- EXERCISE: Reproduce the entries below exactly, but only from the line containing "have hwhen : ∀" to the line containing "unfold execStopApply", inclusive.

╔══

-- ==== Sys2Proof/Laws/MemWf1.lean ====
section
/-! SUPPORT. The memory's canonical form, part 2 of 5: every function of the model that changes the memory part
keeps `MemPart.wf` (lemma `F_wf`), and every command's meaning answers only states that keep it
(lemma `execX_wf`, stated with `OutWf`). -/

set_option linter.all false

namespace Sys2Proof.Machine
theorem execRecordGeneratorTake_wf (n : Die) (s : State) (hw : s.dev.memPart.wf = true) :
    OutWf (execRecordGeneratorTake n s) := by
  unfold execRecordGeneratorTake
  repeat' first | (with_reducible assumption) | (with_reducible apply State.does_wf) | (with_reducible apply State.doesAs_wf) | (with_reducible apply next_wf) | (with_reducible apply Dev.each_wf) | intro _ | simp only [memPart_mk, memPart_fold, State.onDev, State.onDevAs, implies_true, Dev.each_memPart, Dev.stageSeen_memPart, Dev.takeOne_memPart] | split

theorem Dev.orPlane_wf (d : Dev) (q : Nat) (r : FRec) (hw : d.memPart.wf = true) :
    (Dev.orPlane d q r).memPart.wf = true := by
  unfold Dev.orPlane
  repeat' first | (with_reducible assumption) | (with_reducible apply Dev.pokeNum_wf) | intro _ | simp only [memPart_mk, memPart_fold, State.onDev, State.onDevAs, implies_true] | split

theorem Dev.stow_wf (d : Dev) (q : Nat) (r : FRec) (ahead : Nat) (hw : d.memPart.wf = true) :
    (Dev.stow d q r ahead).1.memPart.wf = true := by
  unfold Dev.stow
  repeat' first | (with_reducible assumption) | (with_reducible apply Dev.orPlane_wf) | (with_reducible apply Dev.pokeNum_wf) | (with_reducible apply Dev.when_wf) | intro _ | simp only [memPart_mk, memPart_fold, State.onDev, State.onDevAs, implies_true, Dev.adv_memPart, Dev.captureStop_memPart, Dev.count48_memPart, Dev.loseRec_memPart, Dev.put_memPart, Dev.regionSeen_memPart, Dev.when_memPart] | split

theorem execPinCycle_wf (q : CoreId) (obs : PinObs) (s : State) (hw : s.dev.memPart.wf = true) :
    OutWf (execPinCycle q obs s) := by
  unfold execPinCycle
  try dsimp only
  repeat' first | (with_reducible assumption) | (with_reducible apply State.does_wf) | (with_reducible apply State.doesAs_wf) | (with_reducible apply next_wf) | (with_reducible apply Dev.asInjected_wf) | intro _ | simp only [memPart_mk, memPart_fold, State.onDev, State.onDevAs, implies_true, Dev.anyCycle_memPart, Dev.asInjected_memPart, Dev.injectObs_memPart] | split | (refine (congrArg MemPart.wf (Dev.asInjected_memPart _ _ ?_)).trans ?_) | (refine (Dev.asInjected_memPart _ _ ?_).trans ?_) | (show Dev.memPart _ = Dev.memPart _; exact Eq.refl _)
  all_goals (try simp only [Prod.ext_iff] at *)
  all_goals (try casesm* _ ∧ _)
  all_goals subst_vars
  all_goals first | (with_reducible assumption) | (simp only [memPart_mk, memPart_fold, State.onDev, State.onDevAs, implies_true, Dev.anyCycle_memPart, Dev.asInjected_memPart, Dev.injectObs_memPart]; done) | (simp only [memPart_mk, memPart_fold, State.onDev, State.onDevAs, implies_true, Dev.anyCycle_memPart, Dev.asInjected_memPart, Dev.injectObs_memPart]; with_reducible assumption)

theorem Dev.storeRec_wf (d : Dev) (q : Nat) (r : FRec) (ahead : Nat) (hw : d.memPart.wf = true) :
    (Dev.storeRec d q r ahead).1.memPart.wf = true := by
  unfold Dev.storeRec
  repeat' first | (with_reducible assumption) | (with_reducible apply Dev.stow_wf) | (with_reducible apply Dev.when_wf) | intro _ | simp only [memPart_mk, memPart_fold, State.onDev, State.onDevAs, implies_true, Dev.intakePut_memPart, Dev.modCore_memPart, Dev.when_memPart] | split

theorem execStagingDrain_wf (n : Die) (i : SiteId) (s : State) (hw : s.dev.memPart.wf = true) :
    OutWf (execStagingDrain n i s) := by
  unfold execStagingDrain
  repeat' first | (with_reducible assumption) | (with_reducible apply State.does_wf) | (with_reducible apply State.doesAs_wf) | (with_reducible apply next_wf) | (with_reducible apply Dev.storeRec_wf) | intro _ | simp only [memPart_mk, memPart_fold, State.onDev, State.onDevAs, implies_true, Dev.closeShare_memPart, Dev.modCore_memPart, Dev.stageSeen_memPart] | split

theorem execRpsMapping_wf (n : Die) (s : State) (hw : s.dev.memPart.wf = true) :
    OutWf (execRpsMapping n s) := by
  unfold execRpsMapping
  repeat' first | (with_reducible assumption) | (with_reducible apply State.does_wf) | (with_reducible apply State.doesAs_wf) | (with_reducible apply next_wf) | (with_reducible apply Dev.each_wf) | intro _ | simp only [memPart_mk, memPart_fold, State.onDev, State.onDevAs, implies_true, Dev.each_memPart, Dev.intakeSeen_memPart, Dev.mapFail_memPart, Dev.modRps_memPart, Dev.put_memPart, Dev.trySolve_memPart] | split

theorem execCellOperation_wf (n : Die) (s : State) (hw : s.dev.memPart.wf = true) :
    OutWf (execCellOperation n s) := by
  unfold execCellOperation
  repeat' first | (with_reducible assumption) | (with_reducible apply State.does_wf) | (with_reducible apply State.doesAs_wf) | (with_reducible apply next_wf) | intro _ | simp only [memPart_mk, memPart_fold, State.onDev, State.onDevAs, implies_true, Dev.cellOp_memPart] | split

theorem execSolveEngineTake_wf (s : State) (hw : s.dev.memPart.wf = true) :
    OutWf (execSolveEngineTake s) := by
  unfold execSolveEngineTake
  repeat' first | (with_reducible assumption) | (with_reducible apply State.does_wf) | (with_reducible apply State.doesAs_wf) | (with_reducible apply next_wf) | intro _ | simp only [memPart_mk, memPart_fold, State.onDev, State.onDevAs, implies_true, Dev.set_memPart] | split

theorem execSolutionWritten_wf (i : SiteId) (res : List SolveEnd) (s : State) (hw : s.dev.memPart.wf = true) :
    OutWf (execSolutionWritten i res s) := by
  have hwhen : ∀ (d : Dev) (b : Bool), (d.when b fun d =>
      if d.corePresent (d.get (K.RPSE_EVT_CORE i)) then d.send (d.get (K.RPSE_EVT_CORE i)) (d.get (K.RPSE_EVT_IN i))
      else d).memPart = d.memPart := by
    intro d b
    refine Dev.when_memPart _ _ _ fun d => ?_
    split
    · exact Dev.send_memPart _ _ _ _
    · rfl
  unfold execSolutionWritten
  apply State.does_wf
  split
  · exact hw
  · split
    · exact hw
    · simp only [Dev.when_memPart, Dev.irq_memPart, implies_true, hwhen, Dev.rpsLog_memPart, Dev.set_memPart, Dev.put_memPart, memPart_mk,
        memPart_fold, Dev.modRps_memPart]
      split
      · exact Dev.pokeBytes_wf _ _ _ (by rw [Memory.wf, Dev.solveAll_memPart]; exact hw)
      · rw [Dev.solveAll_memPart]; exact hw

theorem execSegmentBoundary_wf (i : SiteId) (s : State) (hw : s.dev.memPart.wf = true) :
    OutWf (execSegmentBoundary i s) := by
  unfold execSegmentBoundary
  repeat' first | (with_reducible assumption) | (with_reducible apply State.does_wf) | (with_reducible apply State.doesAs_wf) | (with_reducible apply next_wf) | (with_reducible apply Dev.each_wf) | intro _ | simp only [memPart_mk, memPart_fold, State.onDev, State.onDevAs, implies_true, Dev.each_memPart, Dev.modV_memPart, Dev.openSegment_memPart, Dev.siteBoundary_memPart] | split

theorem execStopApply_wf (i : SiteId) (s : State) (hw : s.dev.memPart.wf = true) :
    OutWf (execStopApply i s) := by
  unfold execStopApply
  repeat' first | (with_reducible assumption) | (with_reducible apply State.does_wf) | (with_reducible apply State.doesAs_wf) | (with_reducible apply next_wf) | (with_reducible apply Dev.each_wf) | intro _ | simp only [memPart_mk, memPart_fold, State.onDev, State.onDevAs, implies_true, Dev.each_memPart, Dev.modSite_memPart, Dev.setCoreState_memPart] | split

theorem execStopBoundary_wf (i : SiteId) (s : State) (hw : s.dev.memPart.wf = true) :
    OutWf (execStopBoundary i s) := by
  unfold execStopBoundary
  repeat' first | (with_reducible assumption) | (with_reducible apply State.does_wf) | (with_reducible apply State.doesAs_wf) | (with_reducible apply next_wf) | intro _ | simp only [memPart_mk, memPart_fold, State.onDev, State.onDevAs, implies_true, Dev.enterCurtain_memPart] | split

theorem execEndBoundary_wf (i : SiteId) (s : State) (hw : s.dev.memPart.wf = true) :
    OutWf (execEndBoundary i s) := by
  unfold execEndBoundary
  repeat' first | (with_reducible assumption) | (with_reducible apply State.does_wf) | (with_reducible apply State.doesAs_wf) | (with_reducible apply next_wf) | intro _ | simp only [memPart_mk, memPart_fold, State.onDev, State.onDevAs, implies_true, Dev.enterCurtain_memPart, Dev.stopNoted_memPart, Dev.modSite_memPart] | split

theorem execCurtainEnd_wf (i : SiteId) (s : State) (hw : s.dev.memPart.wf = true) :
    OutWf (execCurtainEnd i s) := by
  unfold execCurtainEnd
  repeat' first | (with_reducible assumption) | (with_reducible apply State.does_wf) | (with_reducible apply State.doesAs_wf) | (with_reducible apply next_wf) | intro _ | simp only [memPart_mk, memPart_fold, State.onDev, State.onDevAs, implies_true, Dev.curtainEnd_memPart] | split

theorem execViqUnderrun_wf (q : CoreId) (s : State) (hw : s.dev.memPart.wf = true) :
    OutWf (execViqUnderrun q s) := by
  unfold execViqUnderrun
  repeat' first | (with_reducible assumption) | (with_reducible apply State.does_wf) | (with_reducible apply State.doesAs_wf) | (with_reducible apply next_wf) | intro _ | simp only [memPart_mk, memPart_fold, State.onDev, State.onDevAs, implies_true, Dev.viqLacks_memPart] | split

theorem execMatchLoopPassEnd_wf (i : SiteId) (s : State) (hw : s.dev.memPart.wf = true) :
    OutWf (execMatchLoopPassEnd i s) := by
  unfold execMatchLoopPassEnd
  repeat' first | (with_reducible assumption) | (with_reducible apply State.does_wf) | (with_reducible apply State.doesAs_wf) | (with_reducible apply next_wf) | (with_reducible apply Dev.each_wf) | intro _ | simp only [memPart_mk, memPart_fold, State.onDev, State.onDevAs, implies_true, Dev.each_memPart, Dev.loopEnds_memPart, Dev.loopReplays_memPart, Dev.modSite_memPart, Dev.siteBoundary_memPart] | split

theorem execMatchLoopOutcome_wf (i : SiteId) (s : State) (hw : s.dev.memPart.wf = true) :
    OutWf (execMatchLoopOutcome i s) := by
  unfold execMatchLoopOutcome
  repeat' first | (with_reducible assumption) | (with_reducible apply State.does_wf) | (with_reducible apply State.doesAs_wf) | (with_reducible apply next_wf) | (with_reducible apply Dev.each_wf) | intro _ | simp only [memPart_mk, memPart_fold, State.onDev, State.onDevAs, implies_true, Dev.arrive_memPart, Dev.each_memPart, Dev.failEvt_memPart, Dev.fifoPut_memPart, Dev.flushFails_memPart, Dev.modSite_memPart, Dev.put_memPart, Dev.stopReq_memPart] | split

theorem execLeaseRequest_wf (unit : Fin 8) (cls : Fin 6) (holder : BitVec 8) (arg : BitVec 16) (queue : Bool) (s : State) (hw : s.dev.memPart.wf = true) :
    OutWf (execLeaseRequest unit cls holder arg queue s) := by
  unfold execLeaseRequest
  repeat' first | (with_reducible assumption) | (with_reducible apply State.does_wf) | (with_reducible apply State.doesAs_wf) | (with_reducible apply next_wf) | intro _ | simp only [memPart_mk, memPart_fold, State.onDev, State.onDevAs, implies_true, Dev.leaseReq_memPart] | split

╚══

- TASK RESULT:
  have hwhen : ∀ (d : Dev) (b : Bool), (d.when b fun d =>
      if d.corePresent (d.get (K.RPSE_EVT_CORE i)) then d.send (d.get (K.RPSE_EVT_CORE i)) (d.get (K.RPSE_EVT_IN i))
      else d).memPart = d.memPart := by
    intro d b
    refine Dev.when_memPart _ _ _ fun d => ?_
    split
    · exact Dev.send_memPart _ _ _ _
    · rfl
  unfold execSolutionWritten
  apply State.does_wf
  split
  · exact hw
  · split
    · exact hw
    · simp only [Dev.when_memPart, Dev.irq_memPart, implies_true, hwhen, Dev.rpsLog_memPart, Dev.set_memPart, Dev.put_memPart, memPart_mk,
        memPart_fold, Dev.modRps_memPart]
      split
      · exact Dev.pokeBytes_wf _ _ _ (by rw [Memory.wf, Dev.solveAll_memPart]; exact hw)
      · rw [Dev.solveAll_memPart]; exact hw

theorem execSegmentBoundary_wf (i : SiteId) (s : State) (hw : s.dev.memPart.wf = true) :
    OutWf (execSegmentBoundary i s) := by
  unfold execSegmentBoundary
  repeat' first | (with_reducible assumption) | (with_reducible apply State.does_wf) | (with_reducible apply State.doesAs_wf) | (with_reducible apply next_wf) | (with_reducible apply Dev.each_wf) | intro _ | simp only [memPart_mk, memPart_fold, State.onDev, State.onDevAs, implies_true, Dev.each_memPart, Dev.modV_memPart, Dev.openSegment_memPart, Dev.siteBoundary_memPart] | split

theorem execStopApply_wf (i : SiteId) (s : State) (hw : s.dev.memPart.wf = true) :
    OutWf (execStopApply i s) := by
  unfold execStopApply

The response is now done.